How and Why Your Best Employees Become Disengaged Over Time

How do you create an organization that motivates all your employees to bring their A game everyday?

To answer the question, it’s helpful to know what might be causing employees who once cared about your organization to stop caring. In this post, we’ll shed some light on how and why even your best employees can become apathetic or disengaged over time. This blog post is an excerpt from our e-book Getting Real About Employee Engagement. Download your copy here.

A lack of purpose is more detrimental to employee satisfaction than low pay

If you think that your employees are unhappy primarily because they want to be paid more, you may want to think again.

PayScale conducted research to discover the formula for a winning company culture, and found that extrinsic factors — including pay — only go so far in motivating people. Instead, an individual’s outlook on their company and whether they feel appreciated in their role matter most.

The number one reason employees stop caring about their organization is that they no longer feel like their work serves a purpose. They have no idea how their individual tasks are contributing to key organizational objectives — because no one has bothered to tell them what the company’s priorities and goals are, or recognized them for a job well done.

Many times, the leaders of the organization haven’t done the work of telling their employees the story of why their business exists and the purpose the business serves. Leaders are too busy to take the time to recognize their employees. Alternately, employees may be able to recite an organization’s mission and values by heart, but the values don’t ring true to them because they don’t see leaders behaving in a manner that is consistent with the brand’s stated values.

Alignment is missing


If you’ve recently noticed that one of your top performers no longer approaches her work enthusiastically, it’s probably because she’s out of alignment.

Employees do their best work and feel most satisfied when there is perfect alignment of three elements: competency, passion and organizational need.

In an ideal world, all of your employees are in jobs where they can use their strengths to the fullest, can throw themselves full-heartedly into their work each day and can be 100 percent aligned with your organizational goals.

In reality, employees can fall out of alignment faster than you’d expect — for a number of reasons. Here are a few examples:

  • Role change. You’ve recently asked your social media manager — who loves social media — to de-prioritize social media and spend more time on marketing operations, but she feels drained by looking at spreadsheets and no longer gets to exercise her creativity.
  • Exacerbated by lack of training. You just promoted a business analyst to manager because she excelled at financial analysis; but she is now struggling to do her work and motivate three employees because she hasn’t received training on being a manager.
  • Life change. Your Director of Operations loves her job and just became a new mom. Because she isn’t allowed to work from home, she’s now struggling to care as much about her job as she did before.
  • Project change. A big project just ended, the client was great to work with, the work itself was interesting, the process was smooth. With the new project, though, everything that could go wrong did go wrong.
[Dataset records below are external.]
-- ==== Sys2Proof/Machine/Fabric.lean ====
section
/-!
DEFINITION. The on-module fabric: flit parity, arbitration, the halves of a tile, bridges (R310 to R325), and the fence of
a base die (R479).
-/

namespace Sys2Proof.Machine

open Sys2Proof

/-- Page of a tile's fabric (R323). -/
def fbPage (t : Nat) : Nat := tilePage t 84

/-- FLIT_PARITY_REPLAY (R310): a flit arrived with bad parity and was replayed once; `again` says that the replay failed too: the
requester's next flit through the segment is delivered poisoned (log 83). -/
def execFlitParityReplay (t : Fin 12) (seg : Fin 4) (src : BitVec 8) (tag : BitVec 32) (again : Bool) (s : State) : Out :=
  .next (
    let s := count s (fbPage t) 0x830 1
    let s := setCurop s (fbPage t) [seg.val + 1 + src.toNat * 2 ^ 8, tag.toNat]
    let s := raiseTag s (fbPage t) (if again then 1 else 0) tag.toNat
    let who := if src.toNat < 41 then some (Leaf.part t src.toNat) else none
    if again then s.setStore { s.store with badFlits := s.store.badFlits ++ [⟨who, .seg t seg⟩] } else s)

/-! Arbitration (R319, R320). -/

end Sys2Proof.Machine

namespace Sys2Proof

/-- The number of an arbiter output in State. -/
def ArbOut.key : ArbOut → Nat
  | .mesh t h k => 5 * (k * 32 + t * 2 + h)
  | .slice t n => 5 * (t * 32 + n) + 1
  | .strip t k => 5 * (k * 16 + t) + 2
  | .die a k => 5 * (k * 4 + a) + 3
  | .ring a ns => 5 * (a * 2 + Machine.b2n ns) + 4

end Sys2Proof

namespace Sys2Proof.Machine

open Sys2Proof

/-- Whether a leaf requester stands in a half (R319). -/
def leafIn (t h : Nat) : Leaf → Bool
  | .part u p => u = t && ptHalf p = some h
  | .slice u n => u = t && sliceHalf n = h
  | _ => false

/-- Whether a leaf requester is a local agent of a base die (R8, R319). -/
def leafOn (a : Nat) : Leaf → Bool
  | .tongs t => tileDie t = a
  | .port c => portDie c = a
  | .host => a = 0
  | .vexondane => a = 0
  | _ => false

/-- What may feed an arbiter output (R319): at the core level the leaves of the half and what enters it from the seam strip, and at a
slice controller its matrix core's private bonds too; at the tile level the two halves, the TCC, and the base die; at the base-die
level the three tile bonds, the local agents and the bridges that end there; at a bridge its own base die and transit traffic. -/
def arbFeeds : ArbOut → ArbSrc → Bool
  | .mesh t h _, .leaf x => leafIn t h x
  | .mesh t h _, .out (.strip u k) => u = t && k = h
  | .mesh t h _, .out (.slice u n) => u = t && sliceHalf n = h
  | .slice t n, .leaf x => leafIn t (sliceHalf n) x
  | .slice t n, .out (.mesh u h _) => u = t && h = sliceHalf n
  | .strip t _, .leaf x => x = .part t 40
  | .strip t _, .out (.mesh u _ _) => u = t
  | .strip t _, .out (.die a _) => a = tileDie t
  | .die a _, .leaf x => leafOn a x
  | .die a _, .out (.strip t k) => tileDie t = a && k = 2
  | .die a _, .out (.ring b ns) => beyond b (!ns) = a
  | .ring a _, .out (.die b _) => b = a
  | .ring a ns, .out (.ring b other) => beyond b (!other) = a && other != ns
  | _, _ => false

/-- The census that a flit waiting on an input carries: 1 from a leaf, else what the arbiter before it stamped (R320). -/
def flitCensus (s : State) : ArbSrc → Nat
  | .leaf _ => 1
  | .out o => max 1 (kget .reset s.store.arbs o.key).stamp

/-- 1,024 FAB cycles at 1.2 GHz, in ns (R319). -/
def arbWindow : Nat := 854

/-- Index of the greatest credit among the waiting inputs, lowest on ties, from index i on. -/
def bestInput : Nat → List (Bool × Int) → Option (Nat × Int) → Option Nat
  | _, [], b => b.map Prod.fst
  | i, (w, c) :: l, b =>
    bestInput (i + 1) l (match b with
      | some x => if w && x.2 < c then some (i, c) else b
      | none => if w then some (i, c) else none)

/-- The sum of the census of those inputs that a mark tells apart. -/
def censusSum (marks : List Bool) (ns : List Nat) : Nat :=
  ((marks.zip ns).map fun x => if x.1 then x.2 else 0).sum

/-- One flit slot of an arbiter output at a time, given for each input the census of the flit that waits on it (R320). -/
def arbGrant (now : Nat) (a : Arbiter) (inputs : List (Option Nat)) : Arbiter :=
  let waits := inputs.map Option.isSome
  let ns := inputs.mapIdx fun i x => x.getD (a.census.getD i 0)
  let seen := inputs.mapIdx fun i x => if x.isSome then some now else (a.seen.getD i none)
  let credit := inputs.mapIdx fun i x => match x with
    | some n => a.credit.getD i 0 + Int.ofNat n
    | none => 0
  match bestInput 0 (waits.zip credit) none with
  | some g =>
    { credit := credit.set g (credit.getD g 0 - Int.ofNat (censusSum waits ns)), census := ns, seen := seen, granted := some g
      stamp := censusSum (seen.map fun x => x.any fun t => now < t + arbWindow) ns }
  | none => { a with credit := credit, census := ns, seen := seen }

/-- ARBITER_GRANT (R319, R320) at an output: an input that nothing of R319 feeds there has no arbiter. DESIGN CHOICE: the inputs
stand in one order at every slot of an output (log 100). -/
def execArbiterGrant (arb : ArbOut) (inputs : List ArbInput) (s : State) : Out :=
  .next (if !inputs.all (fun i => arbFeeds arb i.src) then s
    else
      let ns := inputs.map fun i => if i.waiting then some (flitCensus s i.src) else none
      s.setStore { s.store with
        arbs := kinsert s.store.arbs arb.key (arbGrant s.clock.now (kget .reset s.store.arbs arb.key) ns) })

/-! Halves (R315 to R318). -/

/-- Whether an outstanding transfer of participant c runs in, or targets, a half (R316). -/
def xferIn (t h c : Nat) (x : Xfer) : Bool :=
  (c / 41 = t && ptHalf (c % 41) = some h) || (x.halves (c / 41)).contains (t, h)

/-- Whether a near-bank descriptor or a scan of a tile, queued or running, targets a half (R316). -/
def nearBankIn (s : State) (t h : Nat) : Bool :=
  let hits (c : List Byte) : Bool := (cmdSlices c).any fun n => sliceHalf n = h
  (List.range 8).any (fun l => ((layerOf s t l).queue ++ (layerOf s t l).run).any fun i => hits i.cmd) ||
  (scanOf s t).queue.any hits || (scanOf s t).run.any fun r => hits r.cmd

/-- Whether a REDUCE into bonded memory targets a half. -/
def redIn (t h dst : Nat) : Bool :=
  match daKind dst with
  | .bonded u n _ => u = t && sliceHalf n = h
  | _ => false

/-- Whether no memory command of a tile, waiting or running, and no FILL targets a half (R316). -/
def commandsIdle (s : State) (t h : Nat) : Bool :=
  s.eng.tongs.all (fun x => (x.2.memQ.all fun c => !(mcmdHalves x.1 c).contains (t, h)) && x.2.reds.all fun c => !redIn t h c.dst) &&
  (s.eng.remote.all fun x => x.2.all fun c => !redIn t h c.dst) &&
  s.eng.fills.all fun x => !(daHalves x.2.1 x.2.2).contains (t, h)

/-- Whether a half is idle (R316). -/
def halfIdle (s : State) (t h : Nat) : Bool :=
  ((List.range 40).all fun p => ptHalf p != some h || (coreOf s (coreId t p)).run = .idle) &&
  s.cores.all (fun c => c.2.xfers.all fun x => !xferIn t h c.1 x) &&
  (tongsOf s t).walks.all (fun w => ptHalf (field w.cmd 0x01 1) != some h) &&
  commandsIdle s t h &&
  !nearBankIn s t h &&
  (List.range 32).all (fun n => sliceHalf n != h ||
    ((mcOf s t n).descs = [] && (sliceOf s t n).mb.all fun e => e.rmw)) &&
  kget [] s.store.seam (t * 2 + h) = []

/-- HALF_IDLE_TIMEOUT (R316): automatic clock-down begins. -/
def execHalfIdleTimeout (t : Fin 12) (h : Fin 2) (s : State) : Out :=
  let idle := 1000 * max 1 (fld (pget s (fbPage t) 0x088) 15 0)
  .next (if tileUp s t && halfState s t h = 0 && bitOf (pget s (fbPage t) 0x080) h && halfIdle s t h &&
      kget 0 s.store.idleSince (t * 2 + h) + idle ≤ s.clock.now then setHalf s t h 1
    else s)

/-- HALF_DOWN (R315): the clock-down sequence ends; a half with a latched wake wakes from there (HALF_AWAKE). -/
def execHalfDown (t : Fin 12) (h : Fin 2) (s : State) : Out :=
  .next (if halfState s t h = 1 || halfState s t h = 3 then setHalf s t h 2 else s)

/-- HALF_WAKE_REQUEST (R317): a request enters the seam FIFO toward a half that is DOWN or GOING_DOWN, and the first wakes it.
With the FIFO full the sender waits. -/
def execHalfWakeRequest (t : Fin 12) (h : Fin 2) (who : Leaf) (tag : BitVec 32) (s : State) : Out :=
  let c := halfState s t h
  .next (if !tileUp s t || c = 0 then s
    else if halfGated s t h then raiseTag s (fbPage t) 3 tag.toNat
    else if 64 ≤ (kget [] s.store.seam (t * 2 + h)).length then s
    else count (seamRequest s ⟨who, tag.toNat⟩ t h 1) (fbPage t) 0x818 1)

/-- HALF_AWAKE (R317): a half with a latched wake, its clock-down finished, reaches AWAKE and its FIFO drains. While Quench holds the
half it stays DOWN, and each request that has waited past 8 µs sets WAKE_SLOW (R420). -/
def execHalfAwake (t : Fin 12) (h : Fin 2) (s : State) : Out :=
  .next (if (kfind s.store.wakeSince (t * 2 + h)).isNone || halfState s t h != 2 then s
    else if !s.quench.holding then awaken s t h
    else slowWake (slowRequests s t h) t h)

/-- GATED_ACCESS (R318). -/
def execGatedAccess (t : Fin 12) (h : Fin 2) (tag : BitVec 32) (s : State) : Out :=
  .next (if tileUp s t && halfGated s t h then raiseTag s (fbPage t) 3 tag.toNat else s)

/-- FB_HALF_CTL_WRITE (R317, R323): a WAKE bit has no effect on an AWAKE half (R318). -/
def fbHalfCtlWrite (t : Fin 12) (v : BitVec 32) (s : State) : State :=
  blockWrite s (fbPage t) fun s =>
    let s := pset s (fbPage t) 0x080 (v.toNat % 4)
    let s := if bitOf v.toNat 2 && halfState s t 0 != 0 then wakeHalf s t 0 else s
    if bitOf v.toNat 3 && halfState s t 1 != 0 then wakeHalf s t 1 else s

/-! Bridges (R322, R325). -/

/-- The two end pages of bridge X01, X13, X23, X02, in this order. -/
def bridgeEnds : Nat → Nat × Nat
  | 0 => (basePage 0 8, basePage 1 8)
  | 1 => (basePage 1 9, basePage 3 9)
  | 2 => (basePage 2 8, basePage 3 8)
  | _ => (basePage 0 9, basePage 2 9)

/-- The live levels of a bridge end, degraded or down, as BR_STAT shows it (R325, R427). -/
def liveBridge (s : State) (pg : Nat) : State :=
  let mods := fld (pget s pg 0x080) 3 0
  setLive (setLive s pg 1 (mods != 0 && mods != 0xF)) pg 2 (mods = 0)

/-- BR_STAT of one end with modules lost: DEGRADED, or DOWN with its paths rerouted when it was the last. -/
def bridgeLose (s : State) (pg mods : Nat) : State :=
  let v := setFld (pget s pg 0x080) 3 0 mods
  let s := liveBridge (pset s pg 0x080 (if mods = 0 then setFld v 5 4 3 else v)) pg
  raise s pg (if mods = 0 then 2 else 1)

/-- A flit in flight on a bridge that goes down: it completes poisoned, and the step group of its tag is suspect (R322). Each end
shows it on its own page (R325). -/
def loseFlit (x m : Nat) (y : Leaf × BitVec 32) (s : State) : State :=
  let ends := [(bridgeEnds x).1, (bridgeEnds x).2]
  let s := foldList (fun pg st => raiseTag (setCurop st pg [m, y.2.toNat]) pg 2 y.2.toNat) ends s
  s.setStore { s.store with badFlits := s.store.badFlits ++ [⟨some y.1, .bridge x⟩] }

/-- BRIDGE_MODULE_FAIL (R322): `lost` are the requesters and step tags of the flits in flight, which the last module loses. -/
def execBridgeModuleFail (x : Fin 4) (m : Fin 4) (lost : List (Leaf × BitVec 32)) (s : State) : Out :=
  let e := bridgeEnds x
  let up := fld (pget s e.1 0x080) 3 0
  .next (if bitOf up m then
      let mods := setBitN up m false
      let s := bridgeLose (bridgeLose s e.1 mods) e.2 mods
      if mods = 0 then foldList (fun y st => loseFlit x m y st) lost s else s
    else s)

/-- UCIE_ADAPTER_RETRY (R322) at one end of a bridge. -/
def execUcieAdapterRetry (x : Fin 4) (far : Bool) (s : State) : Out :=
  let pg := if far then (bridgeEnds x).2 else (bridgeEnds x).1
  .next (raise (count s pg 0x818 1) pg 0)

/-- The bridges of a base die. -/
def dieBridges (a : Nat) : List Nat :=
  (List.range 4).filter fun x => [basePage a 8, basePage a 9].contains (bridgeEnds x).1 ||
    [basePage a 8, basePage a 9].contains (bridgeEnds x).2

/-- A bridge DOWN at both ends, with the flits in flight on it: bridge, requester and step tag (R322). DESIGN CHOICE: they are shown on
module 0, since the rule names none (log 83). -/
def downBridge (s : State) (lost : List (Fin 4 × Leaf × BitVec 32)) (x : Nat) : State :=
  let e := bridgeEnds x
  if fld (pget s e.1 0x080) 3 0 = 0 then s
  else
    foldList (fun y st => loseFlit x 0 y.2 st) (lost.filter fun y => y.1 = x) (bridgeLose (bridgeLose s e.1 0) e.2 0)

/-- BASE_FENCE (R479): the base die fenced, and its bridges DOWN at both ends. -/
def execBaseFence (a : Fin 4) (lost : List (Fin 4 × Leaf × BitVec 32)) (s : State) : Out :=
  .next (if !baseUp s a then s else foldList (fun x st => downBridge st lost x) (dieBridges a) (fenceBase s a))

end Sys2Proof.Machine
end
Even if your hiring practices are optimized to ensure a good fit for each person, the alignment that existed at the beginning of someone’s tenure can disappear well before their first annual review, sometimes within nine or even three months on the job.

Research from BambooHR found that 77 percent of employees in non-management and non-HR roles don’t see consistent organizational changes based on feedback given during annual reviews. Delaying the review process and failing to communicate progress can lead employees to feel that their differences can’t be resolved. And when employees feel that their work no longer fits in the bigger narrative of their lives, they will begin to distance themselves emotionally from the organization.